Crimp the edges. It's decorative, and it also helps make sure the edging cooks all the way through.
Cut vents on your pie. You can be as decorative as you want, but they also serve a functional purpose in letting out steam from the filling as it cooks.
Some people like to use pie shields to keep the edges from getting too brown. Sometimes I do this at the beginning and take them off after about 15 minutes. Other times I only do it after the fact if the edges look like they're getting too brown. Here is my mom's patented aluminum foil pie shield. For a 9-10 inch pie, you'll need 4 strips of foil, rolled together.

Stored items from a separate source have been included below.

-- ==== Sys2Proof/Laws/Assembler.lean ====
section
/-!
SUPPORT. The two ways a translation can come out.
-/

namespace Sys2Proof.Machine.Assembler

/-- Too many lines, or both passes over at most 256 of them (R91, R101). -/
theorem translateUnder_cases (c : Config) (source : Text) :
    (256 < (survivingLines source).length ∧
      translateUnder c source = ⟨[], [], [⟨0, .programTooLong⟩]⟩) ∨
    ((survivingLines source).length ≤ 256 ∧ ∃ labels complaints,
      translateUnder c source =
        ⟨if complaints.isEmpty then imageOf c labels (survivingLines source) else [], labels, complaints⟩) := by
  unfold translateUnder
  by_cases h : (survivingLines source).length > Config.memCells
  · exact .inl ⟨h, by simp [h]⟩
  · exact .inr ⟨Nat.le_of_not_lt h, _, _, by simp only [h, if_false]; rfl⟩

/-- The same at the default parameters. -/
theorem translate_cases (source : Text) :
    (256 < (survivingLines source).length ∧
      translate source = ⟨[], [], [⟨0, .programTooLong⟩]⟩) ∨
    ((survivingLines source).length ≤ 256 ∧ ∃ labels complaints,
      translate source =
        ⟨if complaints.isEmpty then imageOf Config.spec labels (survivingLines source) else [], labels,
          complaints⟩) :=
  translateUnder_cases Config.spec source

/-- A valid image fills all 256 cells (R101). -/
theorem imageOf_length (c : Config) {labels : List Label} {lines : List (List Text)} (h : lines.length ≤ 256) :
    (imageOf c labels lines).length = 256 := by
  simp [imageOf, Config.memCells]; omega

end Sys2Proof.Machine.Assembler
end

Start your pie at a higher temperature, about 425 to 450, for about 15 minutes. This helps make sure the fat in your pie actually sets instead of just slowly melting, according to Harold McGee. (Note: if you've forgotten to pre-heat your oven, put the pie in the fridge while it heats up. It's all about keeping the pastry cold until it's ready to go.) Then turn it down to 350-375 and finish it for about 45 minutes, or until the crust is nice and golden brown.
Don't be tempted to take it out until the crust is really cooked. There's nothing worse than uncooked pie dough. You'll know your crust was underdone if it gets soggy by morning and starts to look raw. Not good.
I like glass pie plates because you can see the bottom crust, too. Check your pie about 15 minutes before it's done. If the bottom isn't browning enough, you can move the pie to a lower position in the oven (another observation we made during the pie-off, that was later supported by Harold McGee, though baking the pie in the lower part of the oven for the whole time will probably make the bottom crust a bit too brown). Flaky pie dough in particular needs to be well browned on the bottom in order to stand up to juicy fillings like fruit. Cookie-like dough is naturally heartier.